Supervised Machine Learning

Supervised learning is a method that is defined by the use of labeled datasets. A labeled dataset simply adds a meaningful label to a set of data. Figure 1 is an example of a labeled dataset.

 

labeled dataset in supervised machine learning

Figure 1. Labeled Dataset. Image adapted and used courtesy of Garcia et al. 

 

The datasets are then used to train the algorithm into classifying the data or making predictions. This method can learn and get better over time to increase its accuracy. Supervised learning is good at classifying data and regression. For example, it can classify and block spam or robocalls from calling. A regression model is commonly used to predict a continuous value such as predicting house prices.

 

Unsupervised Machine Learning

On the other hand, unsupervised learning uses unlabeled datasets for training. These algorithms find hidden patterns in datasets that are unlabeled on their own without the need for external supervision. It is often used for clustering, the grouping of similar data. Another usage is for association that uses rules to find relationships among data, such as identifying online shoppers’ usual brought-together products. Unsupervised learning is also used in dimensionality reduction where extra data is removed while integrity is still preserved, such as removing noise from an image.

 

Machine Learning Models

Four major machine learning models are often used in industrial applications. These are Regression, Clustering, Neural Networks, and Decision Tree.

 

Linear Regression Algorithm

There are many machine learning algorithms for the Regression model, such as Simple Linear, Multiple Linear, Gaussian Nonlinear, Harmonic Nonlinear, and Polynomial Nonlinear Regressions. Here we will discuss Simple Linear Regression.

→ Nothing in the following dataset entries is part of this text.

-- ==== Sys2Proof/Machine/Memory.lean ====
section
/-! DEFINITION. The HBM system: BAR2, IEEE 1500, refresh and temperature, map-out, and the responses to corrected and
uncorrectable errors (R274, R276–R284, R401–R406). -/

namespace Sys2Proof.Machine

/-! ### The BAR2 window (R282, R283) -/

/-- Stack, page and byte in the page of a byte of a port's window. -/
def State.bar2Place (s : State) (p : Port) (a : Nat) : Nat × Nat × Nat :=
  (s.rfp .memBar2Base p 0 4, s.rfp .memBar2Base p 4 15 + a / pageSize, a % pageSize)

/-- Whether a page of a stack exists. -/
def State.pageExists (s : State) (stack page : Nat) : Bool := decide (page < pagesPerStack) && s.chanOk stack (page / 1024)

/-- Whether a port may reach a page: the steward port every page, the tenant port those of its contexts. -/
def State.bar2Permits (s : State) (p : Port) (stack page : Nat) : Bool :=
  p == .steward || match s.pageOwner stack page with | some c => s.ctxOnPort c .tenant | none => false

/-- One byte as BAR2 reads it; a byte of a stack held in self-refresh has no stated value (log entry 35). -/
def State.bar2Byte (s : State) (p : Port) (n a : Nat) : Byte :=
  let (st, pg, off) := s.bar2Place p a
  if !s.isReady then 0
  else if !s.pageExists st pg then 0xFF
  else if !s.bar2Permits p st pg then 0
  else if (s.site st).selfRefresh then Config.freeByte n a
  else memRead s.hbm (hbmAddr st pg off)

/-- The first page of a read that lies in a channel mapped out at run time, which is answered as an uncorrectable read
(R276). -/
def State.bar2Lost (s : State) (p : Port) (addr len : Nat) : Option (Nat × Nat) :=
  ((List.range len).find? fun i =>
    let g := s.bar2Place p (addr + i)
    s.isReady && decide (g.2.1 < pagesPerStack) && (s.site g.1).runOut.getLsbD (g.2.1 / 1024)).map fun i =>
      let g := s.bar2Place p (addr + i)
      (g.1, g.2.1)

/-- A BAR2 read of uncorrectable data: Completer Abort and a RAS_LOG entry (R283). -/
def State.bar2Abort (s : State) (p : Port) (st page : Nat) : State :=
  (s.rasEntry 2 6 0 (0x200 + st) page).modPort p fun x => { x with completerAbort := true, readData := [] }

/-- BAR2_READ. -/
def execBar2Read (p : Port) (addr len : Nat) (s : State) : Host.Outcome State Fault Refusal :=
  if !s.barOpen p || s.power.state == 3 then .next s
  else match s.bar2Lost p addr len with
  | some g => .next (s.bar2Abort p g.1 g.2)
  | none =>
    let (n, s) := s.fresh
    .next (s.modPort p fun x => { x with readData := (List.range len).map fun i => s.bar2Byte p n (addr + i), completerAbort := false })

/-- Offset that RAS_CFG_ERR records for a dropped BAR2 write. -/
def bar2Offset : Nat := 0x00800028

/-- One byte written through BAR2, or dropped. -/
def State.bar2Put (s : State) (p : Port) (a : Nat) (b : Byte) : State :=
  let (st, pg, off) := s.bar2Place p a
  if s.pageExists st pg && s.bar2Permits p st pg then s.hbmPut (hbmAddr st pg off) [b] else s.cfgError p bar2Offset

/-- BAR2_WRITE. -/
def execBar2Write (p : Port) (addr : Nat) (bytes : List Byte) (s : State) : Host.Outcome State Fault Refusal :=
  if !s.barOpen p || s.power.state == 3 then .next s
  else if !s.isReady then .next { s with boot := { s.boot with refused := some (p, bar2Offset) } }
  else .next ((bytes.zipIdx).foldl (fun s e => s.bar2Put p (addr + e.2) e.1) s)

/-! ### IEEE 1500 (R281) -/

/-- Whether the path to a stack is granted: before cold training ends to every enabled site, later while the enabled stack
has no owner and is held in self-refresh. -/
def State.granted1500 (s : State) (st : Nat) : Bool :=
  s.rfi .mem1500En st 0 1 == 1 && ((!s.boot.warm && decide (s.boot.stage < 5)) || (!s.stackOwned st && (s.site st).selfRefresh))

/-- IEEE_1500_ACCESS: without the grant nothing happens and reads return zero. What the stack's own registers answer, and
a repair's effect on later training, come from the stack (log entry 36). -/
def execIeee1500Access (stack : Nat) (op : Op1500) (s : State) : Host.Outcome State Fault Refusal :=
  if 12 ≤ stack then .fault .noSuchUnit
  else match op with
    | .read reg =>
      let (n, s) := s.fresh
      .next { s with jtag := if s.granted1500 stack then Config.freeNat 34 [stack, reg, n] else 0 }
    | .write _ _ => .next s

/-! ### Temperature and refresh (R277, R278, R280) -/

/-- A threshold of MEM_REFRESH_POLICY for a stack: T2X and T4X less the stack's offset. -/
def State.threshold (s : State) (st k : Nat) : Nat :=
  let off := if s.rf .memRefreshPolicy 0 1 = 0 then 5 * (s.site st).offset else 0
  match k with
  | 0 => s.rf .memRefreshPolicy 1 7 - off
  | 1 => s.rf .memRefreshPolicy 8 7 - off
  | _ => s.rf .memRefreshPolicy 15 7

/-- Row of the refresh table after a reading t, from row r (3 is self-refresh). -/
def State.refreshRow (s : State) (st r t : Nat) : Nat :=
  let th := s.threshold st
  let up := if t ≤ th 0 then 0 else if t ≤ th 1 then 1 else if t ≤ th 2 then 2 else 3
  let h := s.rf .memRefreshPolicy 22 3
  if r ≤ up then up else ((List.range r).find? fun k => decide (t + h ≤ th k)).getD r

/-- Contexts held by a hot stack (R278); those no longer held go on. -/
def State.thermalSettle (s : State) : State :=
  let before := s.ctxs
  let s := s.thermalMark
  before.foldl (fun s (e : Nat × Ctx) =>
    if e.2.thermalHold && !(s.ctxD e.1).thermalHold then (s.startParked e.1).serveTokens e.1 else s) s

/-- Payload words of an event that the manual does not lay out (log entry 37). -/
def openPayload (n : Nat) : List Word := (List.range 6).map fun i => Config.freeWord 12 (6 * n + i)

Linear Regression is a supervised learning algorithm that is used to estimate the value of a variable based on other continuous variables such as estimating energy consumption in a house. It is making a prediction by fitting the best line between the dependent and independent variables. This best-fit line is known as the regression line and is represented by a linear equation \(y = ax + b\).

 

Linear Regression Algorithm

Figure 2. Linear Regression. Image adapted and used courtesy of Sewaqu

 

The algorithm uses visible parameters to guess a variable. For example, engineers can predict the energy cost by looking at the size of the compressor for a freezer. If the compressor is bigger, it usually uses more energy. It makes sense to correlate energy usage to the size of a compressor using the equation above.

The coefficients ‘a’ and ‘b’ are derived based on minimizing the sum of the squared difference of distance between data points and the regression line. Once determined \(a = 1.58\) and \(b = 8.36\), the linear equation \(y = 1.58x + 8.36\) will allow engineers to enter the size of the compressor (x) and estimate the energy usage (y).

 

Clustering Model: k-means ++ Algorithm

There are three major machine learning algorithms for the Clustering model, they are DBSCAN, k-means++, and Fuzzy k-means. Here we will take a look at the k-means++ Algorithm.

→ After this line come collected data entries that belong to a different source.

/-- A PERCENT taken into use, at once or when no transaction is open (R210). -/
def State.shareWrite (s : State) (old new : Nat) : State :=
  if new = old then s
  else if s.shadowDue.isSome || decide (new < old) then ({ s with shadowDue := some new } : State).shareSettle
  else s.applyShare new

/-- Pages that have become management pages are no free pool pages (R455). -/
def State.poolSettle (s : State) (stack : Nat) : State :=
  s.modSite stack fun x => { x with pool := x.pool.map fun (e : Nat × Nat) => (e.1, min e.2 (s.freeInChan stack e.1).length) }

/-- GO (R390, R414): verification in LOAD_WAIT, training in VERIFIED; elsewhere it is refused. -/
def State.goWrite (s : State) (p : Port) : State :=
  if s.boot.stage = 1 then { s with boot := { s.boot with stage := 2, err := 0 } }
  else if s.boot.stage = 3 then { s with boot := { s.boot with stage := 4 } }
  else s.cfgError p 0xE00004

/-- Notes which array counter registers the tenant port has set (R382): key 2·index for PMC_EVSEL, 2·index + 1 for
PMC_CTR. A counter's EVSEL that the steward writes is the steward's, and so is the counter. -/
def State.notePmc (s : State) (p : Port) (r : Reg) (idx : Nat) : State :=
  let own := if r = .pmcEvselArray then [2 * idx, 2 * idx + 1] else [2 * idx + 1]
  match p with
  | .tenant => { s with tenantPmc := own ++ s.tenantPmc.filter fun k => !own.contains k }
  | .steward => { s with tenantPmc := s.tenantPmc.filter fun k => !own.contains k }

/-- Bits of a register that a field's access lets a write set. -/
def rwMask (r : Reg) (idx : Nat) : Nat := maskOf (fieldsAt r idx) fun f => f.acc == .rw || f.acc == .rws
def w1cMask (r : Reg) (idx : Nat) : Nat := maskOf (fieldsAt r idx) fun f => f.acc == .w1c

/-- Effects of a write that has been taken: `old` and `new` are the register's values, `v` the written bits, `named` the
bits the write names. -/
def State.writeEffect (s : State) (p : Port) (r : Reg) (idx old new v named : Nat) : State :=
  let set1 (i : Nat) : Bool := bitsOf v i 1 == 1
  match r with
  | .hifDoorbellBase => if p = .steward ∧ bitsOf old 0 1 = 0 ∧ bitsOf new 0 1 = 1 then s.bindZero else s
  | .hifEvtRing => if bitsOf old 5 1 = 0 ∧ bitsOf new 5 1 = 1 then s.evtStart p else s
  | .hifPollCfg => if bitsOf new 0 1 = 1 then s.pollFixed else s
  | .crvTheta => if bitsOf named 0 16 = 0 then s else s.thetaReset
  | .crvPolicy => if bitsOf named 1 1 = 1 ∧ bitsOf new 1 1 = 0 then s.thetaReset else s
  | .crvRootCfg => s.shiftsReset
  | .numScaleCfg => { s with num := { s.num with hEff := bitsOf new 7 3, zeroRun := if s.num.hEff = bitsOf new 7 3 then s.num.zeroRun else 0 } }
  | .ctxWeirCfg => s.weirReset idx
  | .ctxPolicy => if bitsOf new 0 1 = 1 then (List.range 1024).foldl (fun s i => s.weirReset i) s else s
  | .memRefreshPolicy =>
    s.stackList.foldl (fun s n => s.boundOffset n (if bitsOf new 0 1 = 1 then 0 else bitsOf new 25 2)) s
  | .mem1500En => s.settleStack idx
  | .slvStructBase => s.poolSettle 0
  | .txnShadowCfg => s.shareWrite (bitsOf old 0 5) (bitsOf new 0 5)
  | .colCfg => (s.colBuffers new).getD s
  | .colStatus =>
    { s with group := { s.group with lost := s.group.lost &&& ~~~(BitVec.ofNat 64 ((v &&& w1cMask r idx) * 2 ^ (32 * (idx - 1)))) } }
  | .cadPeriod => if s.cad.mode = .acquiring ∧ s.cad.interval = none ∧ !s.cad.source then s.setCad fun c => { c with period := s.nominal } else s
  | .cadAnchor => if bitsOf new 48 1 = 1 then s.setCad fun c => { c with ppsSeen := false } else s
  | .cadJitter => s.setCad fun c => { c with jitterMax := c.jitterMax &&& (65535 - bitsOf v 16 16) }
  | .arrStatus => s.modArr idx fun x => { x with sticky := x.sticky &&& ~~~(BitVec.ofNat 7 (bitsOf v 16 7)) }
  | .pmcCtl => (List.range 3).foldl (fun s b => if set1 (3 + b) then s.ctrClear b else s) s
  | .pmcEvselArray => s.notePmc p r idx
  | .pmcCtrArray => s.notePmc p r idx
  | .pmcBwCfg => if bitsOf old 0 1 = 0 ∧ bitsOf new 0 1 = 1 then { s with bwSince := s.now, bwLength := bitsOf new 1 16 } else s
  | .dbgSampleCfg =>
    if bitsOf old 0 1 = 0 ∧ bitsOf new 0 1 = 1 then (List.range 16).foldl (fun s k => s.modArr (16 * idx + k) fun x => { x with issued := 0 }) s
    else s
  | .dbgTrig => if set1 1 then s.trigger p 1 else s
  | .dbgSluiceCfg => if set1 0 then s.sluiceStart p else s
  | .rasLogCtl =>
    let s := if bitsOf named 5 1 = 1 then { s with ras := { s.ras with overflow := set1 5 } } else s
    if set1 6 then { s with ras := { s.ras with log := [], wptr := 0 } } else s
  | .rasCfgErr => if set1 0 then { s with ras := { s.ras with cfgErr := false } } else s
  | .pwrBoot => if set1 8 then s.goWrite p else s
  | _ => s

/-! ### One register -/

/-- Whether a vote is being exchanged (R221). -/
def State.voting (s : State) : Bool := s.txns.any fun t => t.group && t.phase == .prepared

/-- Registers whose writes wait for the collective engine (R349). -/
def waitsForCol : Reg → Bool
  | .colCfg => true
  | .colCutTable => true
  | .colTopoTable => true
  | _ => false

/-- The bits a write ignores: CHAIN on an even counter (R367). -/
def chainOff (r : Reg) (idx v : Nat) : Bool :=
  (r == .pmcEvselArray || r == .pmcEvselSector || r == .pmcEvselGlobal) && idx % 2 == 0 && bitsOf v 25 1 == 1

/-- A write that names some bits of a register, checked and carried out; `off` is what RAS_CFG_ERR records. -/
def State.applyReg (s : State) (p : Port) (r : Reg) (idx named v off : Nat) : State :=
  let home := copyOf r p
  let v := v &&& named
  let rw := rwMask r idx &&& named
  let old := s.rawReg r idx home
  let new := (old &&& (2 ^ 64 - 1 - rw)) ||| (v &&& rw)
  if rw != 0 && (s.fieldBad r named new || s.stateBad p r old new) then s.cfgError p off
  else
    let chain := chainOff r idx v
    let new := if chain then new - 2 ^ 25 else new
    let badDump := r == .dbgSluiceCfg && bitsOf v 6 1 == 1 && !s.canDump p
    let s := if r == .dbgSluiceCfg && bitsOf v 6 1 == 1 && s.canDump p then s.dumpSluice p else s
    let file := if r == .pmcOvfGlobal || r == .pmcOvfSector || r == .pmcOvfArray then old &&& (2 ^ 64 - 1 - (v &&& w1cMask r idx)) else new
    let s := if file = old then s else s.setReg r idx home file
    let s := s.writeEffect p r idx old new v named
    if chain || badDump then s.cfgError p off else s

/-- Whether a collective or a vote is in flight; exchanges that wait for EN are not (R349). -/
def State.colBusy (s : State) : Bool :=
  !s.group.flights.isEmpty || (s.rf .colCfg 0 1 == 1 && !s.group.queue.isEmpty) || s.voting

/-- The same where COL writes wait while the engine or a vote is at work. -/
def State.putReg (s : State) (p : Port) (r : Reg) (idx named v off : Nat) : State :=
  if waitsForCol r && (s.colBusy || !s.group.waiting.isEmpty) then
    let rw := rwMask r idx &&& named
    let old := s.rawReg r idx .steward
    if s.fieldBad r named ((old &&& (2 ^ 64 - 1 - rw)) ||| (v &&& rw)) then s.cfgError p off
    else { s with group := { s.group with waiting := s.group.waiting ++ [({ reg := r, idx := idx, port := p }, named, v)] } }
  else s.applyReg p r idx named v off

/-- Waiting COL writes take effect once no collective or vote is in flight (R349). -/
def State.colSettle (s : State) : State :=
  if s.group.waiting.isEmpty || s.colBusy then s
  else
    let ws := s.group.waiting
    ws.foldl (fun s (w : RegKey × Nat × Nat) => s.applyReg w.1.port w.1.reg w.1.idx w.2.1 w.2.2 (regOffset w.1.reg w.1.idx))
      { s with group := { s.group with waiting := [] } }

/-! ### Authority (R7, R365, R451) -/

/-- Whether the tenant port may write a register with a value. -/
def State.tenantMay (s : State) (r : Reg) (idx v : Nat) : Bool :=
  let own (pair : Nat) : Bool := s.ctxOnPort (s.pairOwner pair) .tenant
  match r with
  | .pmcEvselArray => own (idx / 16) && s.ctxOnPort (bitsOf v 32 8) .tenant
  | .pmcCtrArray => own (idx / 16) && s.ctxOnPort (s.rfi .pmcEvselArray idx 32 8) .tenant
  | .pmcEvselSector => false
  | .pmcCtrSector => false
  | .pmcOvfSector => false
  | .ctxSliceMap => decide (0 < s.sliceMapWord idx true)
  | _ => (maskOf (fieldsAt r idx) fun f => f.steward) == 0 && decide (0 < s.tenantMask r idx)

/-- A write of some words of one register by a port. -/
def State.portWrite (s : State) (p : Port) (r : Reg) (idx named v off : Nat) : State :=
  if p = .tenant ∧ !s.tenantMay r idx v then s.cfgError p off else s.putReg p r idx named v off

/-! ### Accesses of BAR0 -/

/-- A write that reaches no served register before READY: recorded once READY is reached (R389, R448). -/
def State.earlyDrop (s : State) (p : Port) (off : Nat) : State :=
  if s.power.state = 3 ∨ s.isReady then s else { s with boot := { s.boot with refused := some (p, off) } }

def inWindow (off : Nat) : Bool := decide (0x1000000 ≤ off) && decide (off < 0x2000000)

/-- A write of n bytes (4 or 8) at an aligned offset, the value applying to a register of that size there. -/
def State.writeAt (s : State) (p : Port) (off n v : Nat) : State :=
  match s.target p off with
  | .nothing =>
    if s.isReady && s.power.state != 3 then s.cfgError p off
    else s.earlyDrop p off
  | .reg r idx word _ _ mirror =>
    if !s.served r then s.earlyDrop p off
    else if mirror then s.cfgError p off
    else if n = 8 then s.portWrite p r idx (2 ^ 64 - 1) v off
    else s.portWrite p r idx ((2 ^ 32 - 1) * 2 ^ (32 * word)) (v * 2 ^ (32 * word)) off

/-- Whether a write of an offset is a low word to be held. -/
def State.holdsLow (s : State) (p : Port) (off : Nat) : Bool :=
  match s.target p off with
  | .reg _ _ word bytes _ mirror => bytes == 8 && word == 0 && !mirror
  | .nothing => false

/-- One 32-bit write: held, joined with a held low word, or carried out (R445). -/
def State.write32 (s : State) (p : Port) (off v : Nat) : State :=
  let x := s.portSt p
  let s := s.setPort p { x with captured := none, held := none }
  match x.held with
  | some (o, low) =>
    if o = off then s.writeAt p (off - 4) 8 (low.toNat + 2 ^ 32 * v)
    else if s.holdsLow p off then s.modPort p fun x => { x with held := some (off + 4, BitVec.ofNat 32 v) }
    else s.writeAt p off 4 v
  | none =>
    if s.holdsLow p off then s.modPort p fun x => { x with held := some (off + 4, BitVec.ofNat 32 v) }
    else s.writeAt p off 4 v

k-means++ is a variation of k-means that chooses the initial centers and gives a provable upper bound on the Within-Cluster-Sum-of-Squares (WCSS) objective, which we will discuss later. k-means clustering is an unsupervised algorithm and a method of vector quantization intended to partition observations into k clusters. Each observation belongs to the cluster with the nearest mean and represents a sample of the cluster. The algorithm partitions the data space into regions close to each of a given set of objects and minimizes the intra-class variances. k-means clustering is good at finding clusters of similar dimensional area.


scatter plot of observations - clustering model machine learning

Figure 3. Scatter Plot of Observations. Image used courtesy of Hosoda et al.  

 

An implicit objective function in k-means called Within-Cluster-Sum-of-Squares (WCSS) measures the sum of distances of observations from their cluster center. The function is represented as 

 

$$WCSS = \sum_{i \in n}(X_i-Y_i)^2$$

 

where \(Y_i\) is the center for observation \(X_i\).

However, the k-means algorithm has some drawbacks. It is known that the worst-case running time of the algorithm is super-polynomial in the input size. In addition, the approximation found can be arbitrarily bad for the objective function compared to the optimal clustering.

The k-means++ algorithm addresses the shortcomings by specifying a procedure to initialize the cluster centers before proceeding with the standard k-means optimization iterations. With the initialization, k-means++ can always find a better solution than the best k-means solution.

 

Neural Network Algorithm

Neural networks are modeled after our human brains. The algorithm is designed to recognize different patterns and interpret data by using sensors, taking measurement, labeling, or simply using raw input. The patterns they recognize are numerical which are translated from real-world information, such as images and sound.

Neural networks consist of node layers which are an input layer, one or more hidden layers, and an output layer. Each node, or neuron, is linked to other nodes and has an associated weight and threshold. If the output of any single node is above the specific threshold value, that node is activated, and the data is sent to the next layer of the network. Otherwise, the data will not be sent to the next layer.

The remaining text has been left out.